Note: In some cases, you may need to restart your server for the changes to take effect.

Next, open the prisma.service.ts file and replace the contents with the following:

// src/prisma/prisma.service.ts

import { Injectable } from '@nestjs/common';
import { PrismaClient } from '@prisma/client';

@Injectable()
export class PrismaService extends PrismaClient {}

This service is a wrapper around the Prisma Client, making it easy to send queries to the database. It's also a NestJS provider, which means it can be injected into other modules.

Next, open the prisma.module.ts file and replace the contents with the following:

// src/prisma/prisma.module.ts
import { Module } from '@nestjs/common';
import { PrismaService } from './prisma.service';

@Module({
  providers: [PrismaService],
  exports: [PrismaService]
})
export class PrismaModule {}

Note: The PrismaModule is a NestJS module that imports the PrismaService, making it readily available for use across other modules in your application.

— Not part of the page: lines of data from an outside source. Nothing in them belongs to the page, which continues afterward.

/-- Table LL: log2 (1 + j / 64). -/
def tableLL : List Word32 :=
  [0x00000000, 0x3CB73CB4, 0x3D35D69C, 0x3D8759C5, 0x3DB31FB8, 0x3DDE4212, 0x3E0462C4, 0x3E19574F]
    ++ [0x3E2E00D2, 0x3E42615F, 0x3E567AF1, 0x3E6A4F72, 0x3E7DE0B6, 0x3E88983F, 0x3E92203D, 0x3E9B8926]
    ++ [0x3EA4D3C2, 0x3EAE00D2, 0x3EB7110E, 0x3EC0052B, 0x3EC8DDD4, 0x3ED19BB0, 0x3EDA3F60, 0x3EE2C97D]
    ++ [0x3EEB3A9F, 0x3EF39355, 0x3EFBD42B, 0x3F01FED4, 0x3F060828, 0x3F0A0650, 0x3F0DF989, 0x3F11E20F]
    ++ [0x3F15C01A, 0x3F1993E3, 0x3F1D5DA0, 0x3F211D84, 0x3F24D3C2, 0x3F28808C, 0x3F2C2411, 0x3F2FBE80]
    ++ [0x3F335004, 0x3F36D8CB, 0x3F3A58FF, 0x3F3DD0C8, 0x3F41404F, 0x3F44A7BA, 0x3F480731, 0x3F4B5ED7]
    ++ [0x3F4EAED0, 0x3F51F740, 0x3F553848, 0x3F587209, 0x3F5BA4A4, 0x3F5ED039, 0x3F61F4E5, 0x3F6512C7]
    ++ [0x3F6829FB, 0x3F6B3A9F, 0x3F6E44CD, 0x3F7148A1, 0x3F744636, 0x3F773DA4, 0x3F7A2F04, 0x3F7D1A71]

/-- Table RC: 128 / (129 + 2 j). -/
def tableRC : List Word32 :=
  [0x3F7E03F8, 0x3F7A232D, 0x3F76603E, 0x3F72B9D6, 0x3F6F2EB7, 0x3F6BBDB3, 0x3F6865AC, 0x3F652598]
    ++ [0x3F61FC78, 0x3F5EE95C, 0x3F5BEB62, 0x3F5901B2, 0x3F562B81, 0x3F53680D, 0x3F50B6A0, 0x3F4E168A]
    ++ [0x3F4B8728, 0x3F4907DA, 0x3F46980C, 0x3F443730, 0x3F41E4BC, 0x3F3FA030, 0x3F3D6910, 0x3F3B3EE7]
    ++ [0x3F392144, 0x3F370FBB, 0x3F3509E7, 0x3F330F63, 0x3F311FD4, 0x3F2F3ADE, 0x3F2D602B, 0x3F2B8F6A]
    ++ [0x3F29C84A, 0x3F280A81, 0x3F2655C4, 0x3F24A9CF, 0x3F23065E, 0x3F216B31, 0x3F1FD80A, 0x3F1E4CAD]
    ++ [0x3F1CC8E1, 0x3F1B4C70, 0x3F19D723, 0x3F1868C8, 0x3F17012E, 0x3F15A025, 0x3F144581, 0x3F12F114]
    ++ [0x3F11A2B4, 0x3F105A38, 0x3F0F177A, 0x3F0DDA52, 0x3F0CA29C, 0x3F0B7034, 0x3F0A42F8, 0x3F091AC7]
    ++ [0x3F07F781, 0x3F06D905, 0x3F05BF37, 0x3F04A9FA, 0x3F039930, 0x3F028CC0, 0x3F01848E, 0x3F008081]

/-- Table RS: 1 / √a_j. -/
def tableRS : List Word32 :=
  [0x3F7E05EC, 0x3F7A33F9, 0x3F768CDC, 0x3F730D8A, 0x3F6FB345, 0x3F6C7B90, 0x3F69642A, 0x3F666B02]
    ++ [0x3F638E39, 0x3F60CC16, 0x3F5E2305, 0x3F5B9193, 0x3F59166B, 0x3F56B051, 0x3F545E22, 0x3F521ED0]
    ++ [0x3F4FF162, 0x3F4DD4ED, 0x3F4BC89B, 0x3F49CBA2, 0x3F47DD45, 0x3F45FCD6, 0x3F4429AF, 0x3F426337]
    ++ [0x3F40A8DE, 0x3F3EFA1C, 0x3F3D5671, 0x3F3BBD67, 0x3F3A2E8C, 0x3F38A975, 0x3F372DBF, 0x3F35BB09]
    ++ [0x3F339F19, 0x3F30EB96, 0x3F2E565C, 0x3F2BDD46, 0x3F297E62, 0x3F2737F0, 0x3F250855, 0x3F22EE1D]
    ++ [0x3F20E7F5, 0x3F1EF4A4, 0x3F1D130E, 0x3F1B422C, 0x3F19810C, 0x3F17CED0, 0x3F162AA9, 0x3F1493D9]
    ++ [0x3F1309AF, 0x3F118B87, 0x3F1018C6, 0x3F0EB0E0, 0x3F0D534F, 0x3F0BFF97, 0x3F0AB544, 0x3F0973E8]
    ++ [0x3F083B1E, 0x3F070A87, 0x3F05E1C7, 0x3F04C08B, 0x3F03A682, 0x3F029362, 0x3F0186E2, 0x3F0080C1]

/-- An entry of a table. -/
def entry (t : List Word32) (j : Nat) : Word32 := t.getD j 0

/-- RNE32 (p × x + c) with an exact x. -/
def horner (p : Word32) (x : Val) (c : Word32) : Word32 := rne32 (((f32 p).mul x).add (f32 c))

/-- EXP2 (05 R115). -/
def exp2 (w : Word32) : Word32 :=
  match f32 w with
  | .nan => 0x7FC00000
  | .inf s => if s then 0 else 0x7F800000
  | .fin s m e =>
    let x := Val.fin s m e
    if !x.lt (Val.ofInt 128) then 0x7F800000
    else if x.lt (Val.ofInt (-160)) then 0
    else
      let n := ((x.scale 6).round .rne).getD 0
      let k := n / 64
      let j := (n % 64).toNat
      let f := x.add ((Val.ofInt n).neg.scale (-6))
      let q := horner 0x3C1D9557 f 0x3D635845
      let q := horner q f 0x3E75FDFA
      let q := horner q f 0x3F317218
      let q := rne32 ((f32 q).mul f)
      let y := fmaW (entry tableT2 j) q (entry tableT2 j)
      rne32 ((f32 y).scale k)

/-- m × 2^e with 1 ≤ m < 2, of a finite non-zero value: the exponent, and m as an exact value. -/
def splitVal (m : Nat) (e : Int) : Int × Val := ((Nat.log2 m : Int) + e, .fin false m (-(Nat.log2 m : Int)))
/-- floor ((m − 1) × n) for that m. -/
def splitIndex (m n : Nat) : Nat := (m - 2 ^ Nat.log2 m) * n / 2 ^ Nat.log2 m

/-- LOG2 (05 R116). -/
def log2 (w : Word32) : Word32 :=
  match f32 w with
  | .nan => 0x7FC00000
  | .inf s => if s then 0x7FC00000 else 0x7F800000
  | .fin s m e =>
    if m = 0 then 0xFF800000
    else if s then 0x7FC00000
    else
      let me := splitVal m e
      let j := splitIndex m 64
      let u := rne32 ((me.2.mul (f32 (entry tableRL j))).add (Val.ofInt (-1)))
      let p := fmaW 0x3E93BB62 u 0xBEB8AA3B
      let p := fmaW p u 0x3EF63851
      let p := fmaW p u 0xBF38AA3B
      let p := fmaW p u 0x3FB8AA3B
      let y := fmaW p u (entry tableLL j)
      rne32 ((f32 y).add (Val.ofInt me.1))

/-- RCP (05 R117). -/
def rcp (w : Word32) : Word32 :=
  match f32 w with
  | .nan => 0x7FC00000
  | .inf s => if s then 0x80000000 else 0
  | .fin s m e =>
    if m = 0 then (if s then 0xFF800000 else 0x7F800000)
    else
      let me := splitVal m e
      let r := entry tableRC (splitIndex m 64)
      let h := rne32 ((Val.ofInt 1).add (me.2.mul (f32 r)).neg)
      let p := fmaW 0x3F800000 h 0x3F800000
      let p := fmaW p h 0x3F800000
      let p := fmaW p h 0x3F800000
      let p := fmaW p h 0x3F800000
      let y := mulF r p
      let v := (f32 y).scale (-me.1)
      rne32 (if s then v.neg else v)

/-- RSQ (05 R118). -/
def rsq (w : Word32) : Word32 :=
  match f32 w with
  | .nan => 0x7FC00000
  | .inf s => if s then 0x7FC00000 else 0
  | .fin s m e =>
    if m = 0 then (if s then 0xFF800000 else 0x7F800000)
    else if s then 0x7FC00000
    else
      let me := splitVal m e
      let odd := me.1 % 2 = 1
      let g := if odd then me.2.scale 1 else me.2
      let e2 := if odd then me.1 - 1 else me.1
      let r := entry tableRS ((if odd then 32 else 0) + splitIndex m 32)
      let w := rne32 (g.mul (f32 r))
      let h := rne32 ((Val.ofInt 1).add ((f32 w).mul (f32 r)).neg)
      let p := fmaW 0x3E8C0000 h 0x3EA00000
      let p := fmaW p h 0x3EC00000
      let p := fmaW p h 0x3F000000
      let p := fmaW p h 0x3F800000
      let y := mulF r p
      rne32 ((f32 y).scale (-(e2 / 2)))

/-! ## Element types of streams, conversions and the matrix engine (04 R80, 05 R92 to R94) -/

/-- The floating format of an element type; none for an integer. -/
def EType.fmt : EType → Option Fmt
  | .int _ => none
  | .f32 => some fp32
  | .bf16 => some Sys2Proof.Machine.bf16
  | .e4m3 => some Sys2Proof.Machine.e4m3
  | .e5m2 => some Sys2Proof.Machine.e5m2
  | .e3m2 => some Sys2Proof.Machine.e3m2
  | .e2m1 => some Sys2Proof.Machine.e2m1

/-- The bits of an element as stored (05 R93). -/
def EType.bits : EType → Nat
  | .int t => (match t with | .i8 | .n8 => 8 | .i16 | .n16 => 16 | .i32 | .n32 => 32 | .i64 | .n64 => 64)
  | .f32 => 32
  | .bf16 => 16
  | .e4m3 => 8
  | .e5m2 => 8
  | .e3m2 => 6
  | .e2m1 => 4

/-- A scaled element decoded to FP32 (05 R94): scale 0xFF gives the canonical NaN. -/
def scaledF32 (x : Val) (b : Nat) : Word32 := if b = 255 then 0x7FC00000 else rne32 (x.scale ((b : Int) - 127))

end Sys2Proof.Machine
end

This setup allows seamless integration of the Prisma service throughout your project.

Congratulations 🎉! You've successfully set up your Prisma service.

Before we dive into writing our application logic, let's set up Swagger. Swagger is an industry-standard tool for designing, building, and documenting RESTful APIs. It empowers developers to create elegant and comprehensive API documentation effortlessly.

How to Set Up Swagger

To configure Swagger, we'll leverage the @nestjs/swagger package. This package offers a suite of decorators and methods specifically designed to generate Swagger documentation.

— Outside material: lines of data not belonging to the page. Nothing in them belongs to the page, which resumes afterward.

/-- Codes legal as a destination (07 Table 1). -/
def dstCode (d : Nat) : Bool :=
  decide (d ≤ 0x08) || d == 0x0B || (decide (0x10 ≤ d) && decide (d ≤ 0x13)) || d == 0x15 || (decide (0x20 ≤ d) && decide (d ≤ 0x2D))
    || (decide (0x30 ≤ d) && decide (d ≤ 0x36)) || d == 0x38 || (decide (0x3C ≤ d) && decide (d ≤ 0x3E))
/-- Codes legal as a source. -/
def srcCode (d : Nat) : Bool :=
  decide (d ≤ 0x0C) || (decide (0x10 ≤ d) && decide (d ≤ 0x14)) || [0x20, 0x28, 0x30, 0x38, 0x3C].contains d

/-- Whether a move word of element e breaks a rule of R154; rows have `w` elements. -/
def badMove (w e : Nat) (m : Move) : Bool :=
  !dstCode m.dst || !srcCode m.src || (m.src == 0x14 && e % w != 0) || (m.dst == 0x15 && e != w - 1 && e != 4 * w - 1)
    || (m.imm != 0 && m.src != 0x09 && m.src != 0x0A)

/-- The first word of bundles 0 to II − 1, in ascending offset, that breaks a rule. -/
def badImage (w : Nat) (ii : Nat) (ws : List PWord) : Option (Nat × Nat × Nat) :=
  ((ws.zipIdx).find? fun x =>
    decide (x.2 % 32 / 2 < ii) && (match moveOf x.1 with | none => false | some m => badMove w (x.2 / 32) m)).map fun x =>
    (x.2 / 32, x.2 % 32 / 2, x.2 % 2)

/-! ## The state of grid elements -/

/-- A word of an element's state. -/
def Grid.el (g : Grid) (e code : Nat) : PWord := Tab.get ⟨0, false⟩ g.els (64 * e + code)
/-- A word of an element's state replaced. -/
def Grid.setEl (g : Grid) (e code : Nat) (v : PWord) : Grid := { g with els := Tab.set ⟨0, false⟩ g.els (64 * e + code) v }
/-- An element's flag. -/
def Grid.flag (g : Grid) (e : Nat) : PV := Tab.get ⟨0, false⟩ g.flags e
/-- An element's flag replaced. -/
def Grid.setFlag (g : Grid) (e : Nat) (v : PV) : Grid := { g with flags := Tab.set ⟨0, false⟩ g.flags e v }

/-- The reset state of a run with KEEP = 0: every word but the LUTs +0 (07 R160). -/
def Grid.clear (g : Grid) : Grid := { g with els := [], flags := [], flight := [], clock := 0 }

/-- The results that are readable now take their places (07 R148). -/
def Grid.land (g : Grid) : Grid :=
  let g' := { g with flight := g.flight.filter fun f => decide (g.clock < f.due) }
  (g.flight.filter fun f => decide (f.due ≤ g.clock)).foldl (fun g f =>
    if f.code = 0x0B then g.setFlag f.el ⟨f.val.w, f.val.p⟩ else g.setEl f.el f.code f.val) g'

/-- The place in which a source port is kept. -/
def resultCode (src : Nat) : Nat :=
  match src with
  | 0x20 => 0x21
  | 0x28 => 0x2A
  | 0x30 => 0x31
  | n => n

/-- The unit of a trigger; none where a destination is no trigger. -/
def unitOf (dst : Nat) : Option Nat :=
  if 0x21 ≤ dst && dst ≤ 0x27 then some 0x21
  else if 0x2A ≤ dst && dst ≤ 0x2D then some 0x2A
  else if 0x31 ≤ dst && dst ≤ 0x36 then some 0x31
  else if dst = 0x38 then some 0x38
  else if 0x3C ≤ dst && dst ≤ 0x3E then some 0x3C
  else none

/-- Whether two destinations of one cycle clash (07 R149). -/
def clash (a b : Nat) : Bool :=
  a != 0 && (a == b || (match unitOf a, unitOf b with | some u, some v => u == v | _, _ => false))

/-- Whether a move's guard passes (07 R152). -/
def Move.passes (m : Move) (f : PV) (last : Bool) : Bool :=
  if m.gd = 0 then true else if m.gd = 1 then f.v != 0 else if m.gd = 2 then f.v == 0 else last

/-- The moves of an element that perform in a cycle: slot 1's alone where the two clash. -/
def Grid.moves (g : Grid) (e b : Nat) (last : Bool) : List Move :=
  let ms := (List.range 2).filterMap fun i =>
    match moveOf (Tab.get ⟨0, false⟩ g.img (32 * e + 2 * b + i)) with
    | none => none
    | some m => if m.passes (g.flag e) last then some m else none
  match ms with
  | [m, n] => if clash m.dst n.dst then [n] else [m, n]
  | l => l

To install this package, run the following command:

npm install --save @nestjs/swagger swagger-ui-express

This command adds the @nestjs/swagger package as a dependency in your project. It also installs the swagger-ui-express package, which serves the Swagger UI.

Next, navigate to the main.ts file and append the following code:

// src/main.ts

import { NestFactory } from '@nestjs/core';
import { AppModule } from './app.module';
import { SwaggerModule, DocumentBuilder } from '@nestjs/swagger';

// Define the bootstrap function
async function bootstrap() {
  // Create a NestJS application instance by passing the AppModule to the NestFactory
  const app = await NestFactory.create(AppModule);

  // Use DocumentBuilder to create a new Swagger document configuration
  const config = new DocumentBuilder()
    .setTitle('Recipes API') // Set the title of the API
    .setDescription('Recipes API description') // Set the description of the API
    .setVersion('0.1') // Set the version of the API
    .build(); // Build the document

  // Create a Swagger document using the application instance and the document configuration
  const document = SwaggerModule.createDocument(app, config);

  // Setup Swagger module with the application instance and the Swagger document
  SwaggerModule.setup('api', app, document);

  // Start the application and listen for requests on port 3000
  await app.listen(3000);
}

// Call the bootstrap function to start the application
bootstrap();

This code initializes Swagger and generates the Swagger documentation. Let's break it down:

• const config = new DocumentBuilder() ... .build();: This creates a new Swagger document builder. It sets the title, description, and version of the Swagger document. It also builds the Swagger document.
• const document = SwaggerModule.createDocument(app, config);: This creates a new Swagger document. It uses the Swagger document builder to generate the Swagger document.
• SwaggerModule.setup('api', app, document);: This sets up the Swagger UI. It uses the Swagger document to generate the Swagger UI.